Farley Ned, Faraj Joseph, Fernando Malindu, Singh Tejas, Powell Aaron, Kumar Senthil
Department of Vascular Surgery, John Hunter Hospital, New Lambton Heights, NSW, Australia.
Vascular. 2025 Jun;33(3):613-616. doi: 10.1177/17085381241247906. Epub 2024 Apr 26.
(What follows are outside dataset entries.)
/-- Every delivery of the vector is refused with `r`: a fault's, an interrupt's, and a software interrupt's that the gate
admits. -/
def RefusesDelivery (s : State) (vector : Byte) (refuses : State → Dword → Prop) (r : Refusal) : Prop :=
  (refuses s s.eip →
    (∀ code, takeFault { vector := vector, code := code } s = .refused r) ∧ takeInterrupt vector s = .refused r) ∧
  (Accepts s false → s.cpl ≤ (gateAt s vector).dpl → refuses (begun s) s.next →
    ∀ i, Software s vector i → exec i s = .refused r)

/-- The EXT bit set. -/
def external (e : Exc) : Exc := { e with code := e.code.map fun w => w ||| 1#16 }

/-- A delivery begun at `b` fails with `e`: before anything is changed, and then the new exception starts from `base`; or in a new
task, whose state `u` it starts from. -/
def DeliveryFault (base b : State) (vector : Byte) (ret : Dword) (software : Bool) (code : Option Word) (e : Exc) (u : State) :
    Prop :=
  (GateFails b vector software code e ∧ u = base) ∨
  ((software = true → b.cpl ≤ (gateAt b vector).dpl) ∧ TaskDeliveryFails b vector ret code e u)

/-! ## The instruction boundary -/

/-- None of the states that the machine stops on: V86 mode or paging without protection, an enabled breakpoint. -/
def Regular (s : State) : Prop :=
  (s.flags.vm = true → s.cr0.pe = true) ∧ (s.cr0.pg = true → s.cr0.pe = true) ∧ ¬ Enables s.dr7

/-- A single-step trap is taken at this boundary. -/
def TrapDue (s : State) : Prop := s.trapPending = true ∧ s.inhibit ≠ .all

/-- An NMI is. -/
def NmiDue (s : State) : Prop := s.nmiPending = true ∧ s.nmiBlocked = false ∧ s.inhibit ≠ .all

/-- A maskable interrupt is. -/
def IntrDue (s : State) (vector : Byte) : Prop := s.pins.intr = some vector ∧ s.flags.ie = true ∧ s.inhibit = .none

/-- Nothing is: the next event is an instruction. -/
def Quiet (s : State) : Prop :=
  s.pins.reset = false ∧ Regular s ∧ s.shutdown = false ∧ s.halted = false ∧ ¬ TrapDue s ∧ ¬ NmiDue s ∧
    ∀ v, ¬ IntrDue s v

/-- The prefixes with one more; none when they conflict. -/
def withPrefix (p : Prefixes) : Instr → Option Prefixes
  | .lockPrefix => some { p with lock := true }
  | .repnePrefix => if p.rep = some .repe then none else some { p with rep := some .repne }
  | .repPrefix => if p.rep = some .repne then none else some { p with rep := some .repe }
  | .esPrefix => if p.seg = none ∨ p.seg = some .es then some { p with seg := some .es } else none
  | .csPrefix => if p.seg = none ∨ p.seg = some .cs then some { p with seg := some .cs } else none
  | .ssPrefix => if p.seg = none ∨ p.seg = some .ss then some { p with seg := some .ss } else none
  | .dsPrefix => if p.seg = none ∨ p.seg = some .ds then some { p with seg := some .ds } else none
  | .fsPrefix => if p.seg = none ∨ p.seg = some .fs then some { p with seg := some .fs } else none
  | .gsPrefix => if p.seg = none ∨ p.seg = some .gs then some { p with seg := some .gs } else none
  | .operandSizePrefix => some { p with osz := true }
  | .addressSizePrefix => some { p with asz := true }
  | _ => none

/-- A list of prefixes read one after the other. -/
def withPrefixes (p : Prefixes) : List Instr → Option Prefixes
  | [] => some p
  | q :: qs => (withPrefix p q).bind fun p' => withPrefixes p' qs

/-- The operand size: the code segment's, or the other one after a prefix. -/
def sizeUnder (s : State) (toggled : Bool) : Sz :=
  let d := decide (s.mode = .prot) && s.cs.db
  if d ^^ toggled then .s32 else .s16

/-- The bytes at CS:EIP, within the limit of CS, are `code`; paging off, nothing overtaken in the prefetch queue. -/
def CodeAt (s : State) (code : List Byte) : Prop :=
  s.cr0.pg = false ∧ s.queue.stale = [] ∧ code.length ≤ 15 ∧
    ∀ k, (h : k < code.length) → s.cs.holds (s.eip.toNat + k) 1 = true ∧
      s.byte (s.cs.base + s.eip + BitVec.ofNat 32 k).toNat = code[k]
end

end Sys2Proof.Claims

open Sys2Proof Sys2Proof.Machine Sys2Proof.Claims

/-- ADD, OR, ADC, SBB, AND, SUB, XOR and CMP in all their forms (40_a_b.md R204 to R206, R215, 41_c_d_e_h.md R240, 45_m_n_o.md
R380, 48_s.md R445, R469, 49_t_v_w_x.md R487): with an r/m destination, a register, or the accumulator as destination. Once
the destination's checks pass, the instruction completes; the destination takes the result (none for CMP), the flags are
those of the operation, and nothing else changes. -/
def Obligations.AluOperations : Prop :=
  ∀ op os rm r b v,
    AluToRm (aluRm8R8 op rm r) .b8 op rm (fun s => s.reg .b8 r) ∧
    AluToRm (aluRmR op os rm r) os.width op rm (fun s => s.reg os.width r) ∧
    AluToRm (aluRm8Imm8 op rm b) .b8 op rm (fun _ => b) ∧
    AluToRm (aluRmImm op rm v) (immSize v).width op rm (fun _ => immAt _ v) ∧
    AluToRm (aluRmImm8 op os rm b) os.width op rm (fun _ => b.signExtend _) ∧
    AluFromRm (aluR8Rm8 op r rm) .b8 op r rm ∧ AluFromRm (aluRRm op os r rm) os.width op r rm ∧
    AluAcc (aluAlImm8 op b) .b8 op b ∧ AluAcc (aluAccImm op v) (immSize v).width op (immAt _ v)

/-- The status flags of a sum a + b + c and of a difference a - b - c, as exact arithmetic (10_state.md R37). -/
def Obligations.SumAndDifferenceFlags : Prop :=
  ∀ (w : Width) (a b : BitVec w.bits) (c : Bool) (f : Flags),
    (addResult a b c).toNat = (a.toNat + b.toNat + c.toNat) % 2 ^ w.bits ∧
    addFlags a b c f = { f with
      cf := decide (2 ^ w.bits ≤ a.toNat + b.toNat + c.toNat)
      ov := decide ((addResult a b c).toInt ≠ a.toInt + b.toInt + c.toNat)
      af := decide (16 ≤ a.toNat % 16 + b.toNat % 16 + c.toNat)
      zf := decide ((addResult a b c).toNat = 0)
      sf := decide ((addResult a b c).toInt < 0)
      pf := decide (((List.range 8).countP fun i => (addResult a b c).getLsbD i) % 2 = 0) } ∧
    ((subResult a b c).toNat : Int) = ((a.toNat : Int) - b.toNat - c.toNat) % 2 ^ w.bits ∧
    subFlags a b c f = { f with
      cf := decide ((a.toNat : Int) - b.toNat - c.toNat < 0)
      ov := decide ((subResult a b c).toInt ≠ a.toInt - b.toInt - c.toNat)
      af := decide ((a.toNat % 16 : Int) - b.toNat % 16 - c.toNat < 0)
      zf := decide ((subResult a b c).toNat = 0)
      sf := decide ((subResult a b c).toInt < 0)
      pf := decide (((List.range 8).countP fun i => (subResult a b c).getLsbD i) % 2 = 0) }

/-- INC, DEC, NEG and NOT: once the operand's write checks pass, they complete; the operand takes its new value, the flags
are those of the page, nothing else changes (42_i.md R273, 41_c_d_e_h.md R245, 45_m_n_o.md R373, R375). -/
def Obligations.UnaryOperations : Prop :=
  (∀ op rm s p u, Accepts s (isMem rm) → Opens (begun s) .b8 rm true p u →
    Completes (unaryRm8 op rm) s u (unaryEffect .b8 op p u) (bytesOf p)) ∧
  (∀ op os rm s p u, Accepts s (isMem rm) → Opens (begun s) os.width rm true p u →
    Completes (unaryRmSz op os rm) s u (unaryEffect os.width op p u) (bytesOf p)) ∧
  (∀ os r, Plain (.incR os r) (unaryEffect os.width .inc (.reg r)) ∧
    Plain (.decR os r) (unaryEffect os.width .dec (.reg r)))

/-- TEST: the flags of the AND, nothing written (49_t_v_w_x.md R480). -/
def Obligations.TestFlags : Prop :=
  ∀ os rm r b v,
    ReadsRm (.testRm8R8 rm r) .b8 rm (fun _ _ => True) (fun a u => aluState .and a (u.reg .b8 r) u) ∧
    ReadsRm (.testRmR os rm r) os.width rm (fun _ _ => True) (fun a u => aluState .and a (u.reg os.width r) u) ∧
    ReadsRm (.testRm8Imm8 rm b) .b8 rm (fun _ _ => True) (fun a u => aluState .and a b u) ∧
    ReadsRm (.testRmImm rm v) (immSize v).width rm (fun _ _ => True) (fun a u => aluState .and a (immAt _ v) u) ∧
    Plain (.testAlImm8 b) (fun u => aluState .and (u.reg .b8 .ax) b u) ∧
    Plain (.testAccImm v) (fun u => aluState .and (u.reg (immSize v).width .ax) (immAt _ v) u)

/-- MUL and IMUL in all their forms: the exact product, cut where the form cuts it, with CF and OF (45_m_n_o.md R372,
42_i.md R271, 10_state.md R39). -/
def Obligations.Multiplication : Prop :=
  ∀ os rm r b v,
    ReadsRm (.mulRm8 rm) .b8 rm (fun _ _ => True) (mulEffect .b8) ∧
    ReadsRm (.mulRm os rm) os.width rm (fun _ _ => True) (mulEffect os.width) ∧
    ReadsRm (.imulRm8 rm) .b8 rm (fun _ _ => True) (imulEffect .b8) ∧
    ReadsRm (.imulRm os rm) os.width rm (fun _ _ => True) (imulEffect os.width) ∧
    ReadsRm (.imulRRm os r rm) os.width rm (fun _ _ => True) (fun a u => imulToEffect os.width r (u.reg os.width r) a u) ∧
    ReadsRm (.imulRRmImm8 os r rm b) os.width rm (fun _ _ => True) (fun a => imulToEffect os.width r a (b.signExtend _)) ∧
    ReadsRm (.imulRRmImm r rm v) (immSize v).width rm (fun _ _ => True) (fun a => imulToEffect _ r a (immAt _ v))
BackgroundRenal artery thrombosis is rare and limited reports exist in the young population. The most common aetiology is thromboembolic disease or abdominal trauma in this population and isolated occurrences are extremely rare. We present the case of an 18-year-old woman with spontaneous unilateral renal artery thrombosis and infarction for whom reperfusion was achieved through endovascular intervention. The aetiology of her thrombosis remains unclear and is under investigation with differential diagnoses being fibromuscular dysplasia, large and medium vessel vasculitis, and thromboembolic causes.ObjectiveTo demonstrate the value in attempting salvage of an ischaemic kidney in a young patient with an unexplained spontaneous renal thrombosis.MethodJM is an 18-year-old woman who presented to a large regional tertiary hospital with 3 days of right flank pain. She had no infective symptoms and no urinary or bowel changes before admission. She was not pregnant, and her only medication was the oral contraceptive pill commenced 3 months prior. A CT angiogram demonstrated right renal artery thrombosis with renal infarction. The kidney was deemed potentially salvageable, and ultrasound defined adequate vessel calibre to access for thrombectomy in the context of a negative coagulopathy screen.ResultsThe patient underwent thrombolysis, thrombectomy and balloon angioplasty. Intraoperatively, a thin segment of distal stenosis was identified, and angiogram reperfusion was achieved with subsequent improvement in renal function.ConclusionRenal artery thrombosis in young people is extremely rare and presents a diagnostic and management challenge requiring input from multiple teams including nephrology, rheumatology, paediatrics and vascular surgery. Systemic coagulopathy and vasculitis are differentials against anatomical aetiologies such as fibromuscular dysplasia. Our case adds to the limited literature regarding this in the young population. Renal artery thrombosis with occlusion in young people is very rare and is most often associated with a systemic coagulopathic disorder, such as antiphospholipid syndrome or structural pathology of the renal vasculature such as fibromuscular dysplasia. The work-up of a young female presenting with renal artery thrombosis without any previous medical history screens for a wide range of pathological processes.
背景
肾动脉血栓形成较为罕见,关于年轻人群的相关报道有限。该人群中最常见的病因是血栓栓塞性疾病或腹部创伤,孤立发生的情况极为罕见。我们报告一例18岁女性自发性单侧肾动脉血栓形成并梗死的病例,通过血管内介入治疗实现了再灌注。其血栓形成的病因仍不清楚,正在进行调查,鉴别诊断包括纤维肌发育不良、大中血管血管炎和血栓栓塞原因。
目的
证明对于一名患有不明原因自发性肾血栓形成的年轻患者,尝试挽救缺血性肾脏的价值。
方法
JM是一名18岁女性,因右侧腰痛3天就诊于一家大型地区三级医院。她在入院前没有感染症状,也没有泌尿或肠道改变。她未怀孕,仅在3个月前开始服用口服避孕药。CT血管造影显示右肾动脉血栓形成伴肾梗死。该肾脏被认为有潜在挽救可能,超声显示在凝血功能检查阴性的情况下,血管管径足以进行血栓切除术。
结果
患者接受了溶栓、血栓切除术和球囊血管成形术。术中发现一小段远端狭窄,血管造影显示再灌注成功,肾功能随后得到改善。
结论
年轻人肾动脉血栓形成极为罕见,带来了诊断和管理挑战,需要多个团队(包括肾病科、风湿科、儿科和血管外科)的参与。全身性凝血障碍和血管炎是与纤维肌发育不良等解剖学病因相鉴别的疾病。我们的病例增加了关于年轻人群中这一情况的有限文献。年轻人肾动脉血栓形成伴闭塞非常罕见,最常与全身性凝血障碍性疾病(如抗磷脂综合征)或肾血管结构病变(如纤维肌发育不良)相关。对一名无既往病史的年轻女性出现肾动脉血栓形成的检查需筛查多种病理过程。